Suppose I have $n$ data points $x_1,\dots,x_n$, each of which is $p$-dimensional. Let $\Sigma$ be the (non-singular) population covariance of these samples. With respect to $\Sigma$, what is the most efficient way known to compute the vector of squared Mahalanobis distances (from $\vec 0$) of the n data points.
That is we would like to compute the vector $(x_1^T\Sigma^{-1}x_1,\dots,x_n^T\Sigma^{-1}x_n)$.
Computing the inverse $\Sigma^{-1}$ seems to be quite slow for large matrices.

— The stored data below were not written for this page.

/-- `VLE.CONT` and `VLE.LAST` at an integer (40_vle.md R101; 41_header.md R121, R129): the accumulator takes the group
modulo `2 ^ 32`; after Width comes Height with a fresh accumulator, after Height the header is delivered or latched,
and a `VLDEC` ends with the value. -/
def Obligations.GroupOctetsAtAnInteger : Prop :=
  ∀ (s : State) (r : Reader) (g : BitVec 7) (v : Dim), s.activity = .reading r →
    v = BitVec.ofNat 32 (s.acc.toNat * 128 + g.toNat) →
    (r.field = .width ∨ r.field = .height ∨ r.field = .value → exec (.vleCont g) s = .next { s with acc := v }) ∧
    (∀ d, r = .width d → exec (.vleLast g) s = .next { s with acc := 0, activity := .reading (.height d v) }) ∧
    (∀ w, r = .height .deliver w →
      ∃ u, exec (.vleLast g) s = .next u ∧ Ended (okRecord w v) s u ∧ Quiet s u) ∧
    (∀ w, r = .height .latch w →
      ∃ u, exec (.vleLast g) s = .next u ∧ Ended (okRecord 0 0) s u ∧ u.phase = .ready ∧ u.hdrType = 0x00 ∧
        u.hdrExt = 0 ∧ u.hdrW = w ∧ u.hdrH = v ∧ u.thr = s.thr ∧ ReadsOctets 0 s u) ∧
    (r = .value → ∃ u, exec (.vleLast g) s = .next u ∧ Ended (okRecord v 0) s u ∧ Quiet s u)

/-- `PIXOCT` in a row of pixel data (42_unpack.md R144 to R146, R150): an octet before the row's last goes to
`ROWBUF`; with the last the row's pixels are written, and the next row begins, with `COL` = 0 (10_state.md R21, R28),
or the unpack ends. What PIX shows before the unpack's result is the model's choice (log 20). -/
def Obligations.PixelOctetsFillTheRow : Prop :=
  ∀ (s : State) (w h : Dim) (p : Octet), s.Inv → s.activity = .reading (.pixelRow w h) →
    (s.rowbuf.length + 1 < (w.toNat + 7) / 8 →
      exec (.pixoct p) s = .next { s with rowbuf := s.rowbuf ++ [p] }) ∧
    (s.rowbuf.length + 1 = (w.toNat + 7) / 8 →
      ∃ u, exec (.pixoct p) s = .next u ∧ SameRegisters s u ∧ SamePort s u ∧ SameSource s u ∧ SameSink s u ∧
        SameBytes s.smp u.smp ∧ u.pix.len = s.pix.len ∧
        (∀ c, c < w.toNat → u.pix.read (s.row.toNat * w.toNat + c) =
          if ((s.rowbuf ++ [p]).getD (c / 8) 0).getLsbD (7 - c % 8) then 0xFF
          else s.pix.read (s.row.toNat * w.toNat + c)) ∧
        (∀ j, (j < s.row.toNat * w.toNat ∨ s.row.toNat * w.toNat + w.toNat ≤ j) → u.pix.read j = s.pix.read j) ∧
        (s.row.toNat + 1 = h.toNat → Ended (okRecord 0 0) s u) ∧
        (s.row.toNat + 1 < h.toNat →
          u.activity = s.activity ∧ u.results = s.results ∧ u.row.toNat = s.row.toNat + 1 ∧ u.col = 0 ∧
            u.rowbuf = [] ∧ u.thrS = s.thrS ∧ u.acc = s.acc ∧ u.grp = s.grp ∧ u.oct = s.oct ∧ u.nb = s.nb))

/-- An octet class has a meaning only at its field (30_encoding.md R80; the refusal is the model's form of it,
log 13). -/
def Obligations.OctetsOutOfPlaceAreRefused : Prop :=
  ∀ (i : Instr) (s : State), i.foundAt .command = false →
    (∀ r, s.activity = .reading r → i.foundAt (.source r.field) = false) → exec i s = .refused .octetOutOfPlace
end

Is there a faster way?
Best Answer
Let $x$ be one of your data points.
Compute the Cholesky decomposition $\Sigma=LL^\top$.
Define $y=L^{-1}x$.
Compute $y$ by forward-substitution in $Ly=x$.

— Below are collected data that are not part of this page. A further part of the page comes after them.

@[simp] theorem dropTransients_cfg (s : State) : s.dropTransients.cfg = s.cfg := rfl
@[simp] theorem dropTransients_thr (s : State) : s.dropTransients.thr = s.thr := rfl
@[simp] theorem dropTransients_phase (s : State) : s.dropTransients.phase = s.phase := rfl
@[simp] theorem dropTransients_hdrType (s : State) : s.dropTransients.hdrType = s.hdrType := rfl
@[simp] theorem dropTransients_hdrExt (s : State) : s.dropTransients.hdrExt = s.hdrExt := rfl
@[simp] theorem dropTransients_hdrW (s : State) : s.dropTransients.hdrW = s.hdrW := rfl
@[simp] theorem dropTransients_hdrH (s : State) : s.dropTransients.hdrH = s.hdrH := rfl
@[simp] theorem dropTransients_thrS (s : State) : s.dropTransients.thrS = Config.freeThrS s.freeIdx := rfl
@[simp] theorem dropTransients_acc (s : State) : s.dropTransients.acc = Config.freeAcc s.freeIdx := rfl
@[simp] theorem dropTransients_grp (s : State) : s.dropTransients.grp = Config.freeGrp s.freeIdx := rfl
@[simp] theorem dropTransients_oct (s : State) : s.dropTransients.oct = Config.freeOct s.freeIdx := rfl
@[simp] theorem dropTransients_nb (s : State) : s.dropTransients.nb = Config.freeNb s.freeIdx := rfl
@[simp] theorem dropTransients_row (s : State) : s.dropTransients.row = Config.freeRow s.freeIdx := rfl
@[simp] theorem dropTransients_col (s : State) : s.dropTransients.col = Config.freeCol s.freeIdx := rfl
@[simp] theorem dropTransients_rowbuf (s : State) : s.dropTransients.rowbuf = Config.freeRowbuf s.freeIdx := rfl
@[simp] theorem dropTransients_activity (s : State) : s.dropTransients.activity = s.activity := rfl
@[simp] theorem dropTransients_cmds (s : State) : s.dropTransients.cmds = s.cmds := rfl
@[simp] theorem dropTransients_results (s : State) : s.dropTransients.results = s.results := rfl
@[simp] theorem dropTransients_src (s : State) : s.dropTransients.src = s.src := rfl
@[simp] theorem dropTransients_ipos (s : State) : s.dropTransients.ipos = s.ipos := rfl
@[simp] theorem dropTransients_srcAnswers (s : State) : s.dropTransients.srcAnswers = s.srcAnswers := rfl
@[simp] theorem dropTransients_snk (s : State) : s.dropTransients.snk = s.snk := rfl
@[simp] theorem dropTransients_snkAnswers (s : State) : s.dropTransients.snkAnswers = s.snkAnswers := rfl
@[simp] theorem dropTransients_smp (s : State) : s.dropTransients.smp = s.smp := rfl
@[simp] theorem dropTransients_pix (s : State) : s.dropTransients.pix = s.pix := rfl
@[simp] theorem dropTransients_freeIdx (s : State) : s.dropTransients.freeIdx = s.freeIdx + 1 := rfl

@[simp] theorem forgetHeader_cfg (s : State) : s.forgetHeader.cfg = s.cfg := rfl
@[simp] theorem forgetHeader_thr (s : State) : s.forgetHeader.thr = s.thr := rfl
@[simp] theorem forgetHeader_phase (s : State) : s.forgetHeader.phase = .uninitialized := rfl
@[simp] theorem forgetHeader_hdrType (s : State) : s.forgetHeader.hdrType = Config.freeHdrType s.freeIdx := rfl
@[simp] theorem forgetHeader_hdrExt (s : State) : s.forgetHeader.hdrExt = Config.freeHdrExt s.freeIdx := rfl
@[simp] theorem forgetHeader_hdrW (s : State) : s.forgetHeader.hdrW = Config.freeHdrW s.freeIdx := rfl
@[simp] theorem forgetHeader_hdrH (s : State) : s.forgetHeader.hdrH = Config.freeHdrH s.freeIdx := rfl
@[simp] theorem forgetHeader_thrS (s : State) : s.forgetHeader.thrS = s.thrS := rfl
@[simp] theorem forgetHeader_acc (s : State) : s.forgetHeader.acc = s.acc := rfl
@[simp] theorem forgetHeader_grp (s : State) : s.forgetHeader.grp = s.grp := rfl
@[simp] theorem forgetHeader_oct (s : State) : s.forgetHeader.oct = s.oct := rfl
@[simp] theorem forgetHeader_nb (s : State) : s.forgetHeader.nb = s.nb := rfl
@[simp] theorem forgetHeader_row (s : State) : s.forgetHeader.row = s.row := rfl
@[simp] theorem forgetHeader_col (s : State) : s.forgetHeader.col = s.col := rfl
@[simp] theorem forgetHeader_rowbuf (s : State) : s.forgetHeader.rowbuf = s.rowbuf := rfl
@[simp] theorem forgetHeader_activity (s : State) : s.forgetHeader.activity = s.activity := rfl
@[simp] theorem forgetHeader_cmds (s : State) : s.forgetHeader.cmds = s.cmds := rfl
@[simp] theorem forgetHeader_results (s : State) : s.forgetHeader.results = s.results := rfl
@[simp] theorem forgetHeader_src (s : State) : s.forgetHeader.src = s.src := rfl
@[simp] theorem forgetHeader_ipos (s : State) : s.forgetHeader.ipos = s.ipos := rfl
@[simp] theorem forgetHeader_srcAnswers (s : State) : s.forgetHeader.srcAnswers = s.srcAnswers := rfl
@[simp] theorem forgetHeader_snk (s : State) : s.forgetHeader.snk = s.snk := rfl
@[simp] theorem forgetHeader_snkAnswers (s : State) : s.forgetHeader.snkAnswers = s.snkAnswers := rfl
@[simp] theorem forgetHeader_smp (s : State) : s.forgetHeader.smp = s.smp := rfl
@[simp] theorem forgetHeader_pix (s : State) : s.forgetHeader.pix = s.pix := rfl
@[simp] theorem forgetHeader_freeIdx (s : State) : s.forgetHeader.freeIdx = s.freeIdx + 1 := rfl

@[simp] theorem latchHeader_cfg (s : State) (w h : Dim) : (s.latchHeader w h).cfg = s.cfg := rfl
@[simp] theorem latchHeader_thr (s : State) (w h : Dim) : (s.latchHeader w h).thr = s.thr := rfl
@[simp] theorem latchHeader_phase (s : State) (w h : Dim) : (s.latchHeader w h).phase = .ready := rfl
@[simp] theorem latchHeader_hdrType (s : State) (w h : Dim) : (s.latchHeader w h).hdrType = 0x00 := rfl
@[simp] theorem latchHeader_hdrExt (s : State) (w h : Dim) : (s.latchHeader w h).hdrExt = 0 := rfl
@[simp] theorem latchHeader_hdrW (s : State) (w h : Dim) : (s.latchHeader w h).hdrW = w := rfl
@[simp] theorem latchHeader_hdrH (s : State) (w h : Dim) : (s.latchHeader w h).hdrH = h := rfl
@[simp] theorem latchHeader_thrS (s : State) (w h : Dim) : (s.latchHeader w h).thrS = s.thrS := rfl
@[simp] theorem latchHeader_acc (s : State) (w h : Dim) : (s.latchHeader w h).acc = s.acc := rfl
@[simp] theorem latchHeader_grp (s : State) (w h : Dim) : (s.latchHeader w h).grp = s.grp := rfl
@[simp] theorem latchHeader_oct (s : State) (w h : Dim) : (s.latchHeader w h).oct = s.oct := rfl
@[simp] theorem latchHeader_nb (s : State) (w h : Dim) : (s.latchHeader w h).nb = s.nb := rfl
@[simp] theorem latchHeader_row (s : State) (w h : Dim) : (s.latchHeader w h).row = s.row := rfl
@[simp] theorem latchHeader_col (s : State) (w h : Dim) : (s.latchHeader w h).col = s.col := rfl
@[simp] theorem latchHeader_rowbuf (s : State) (w h : Dim) : (s.latchHeader w h).rowbuf = s.rowbuf := rfl
@[simp] theorem latchHeader_activity (s : State) (w h : Dim) : (s.latchHeader w h).activity = s.activity := rfl
@[simp] theorem latchHeader_cmds (s : State) (w h : Dim) : (s.latchHeader w h).cmds = s.cmds := rfl
@[simp] theorem latchHeader_results (s : State) (w h : Dim) : (s.latchHeader w h).results = s.results := rfl
@[simp] theorem latchHeader_src (s : State) (w h : Dim) : (s.latchHeader w h).src = s.src := rfl
@[simp] theorem latchHeader_ipos (s : State) (w h : Dim) : (s.latchHeader w h).ipos = s.ipos := rfl
@[simp] theorem latchHeader_srcAnswers (s : State) (w h : Dim) : (s.latchHeader w h).srcAnswers = s.srcAnswers := rfl
@[simp] theorem latchHeader_snk (s : State) (w h : Dim) : (s.latchHeader w h).snk = s.snk := rfl
@[simp] theorem latchHeader_snkAnswers (s : State) (w h : Dim) : (s.latchHeader w h).snkAnswers = s.snkAnswers := rfl
@[simp] theorem latchHeader_smp (s : State) (w h : Dim) : (s.latchHeader w h).smp = s.smp := rfl
@[simp] theorem latchHeader_pix (s : State) (w h : Dim) : (s.latchHeader w h).pix = s.pix := rfl
@[simp] theorem latchHeader_freeIdx (s : State) (w h : Dim) : (s.latchHeader w h).freeIdx = s.freeIdx := rfl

The Mahalanobis distance to the origin is the squared euclidean norm of $y$:
$$ \begin{align} x^\top\Sigma^{-1}x &= x^\top(LL^\top)^{-1}x \\ &= x^\top(L^\top)^{-1}L^{-1}x \\ &= x^\top(L^{-1})^\top L^{-1}x \\ &= (L^{-1}x)^\top(L^{-1}x) \\ &= \|y\|^2. \end{align} $$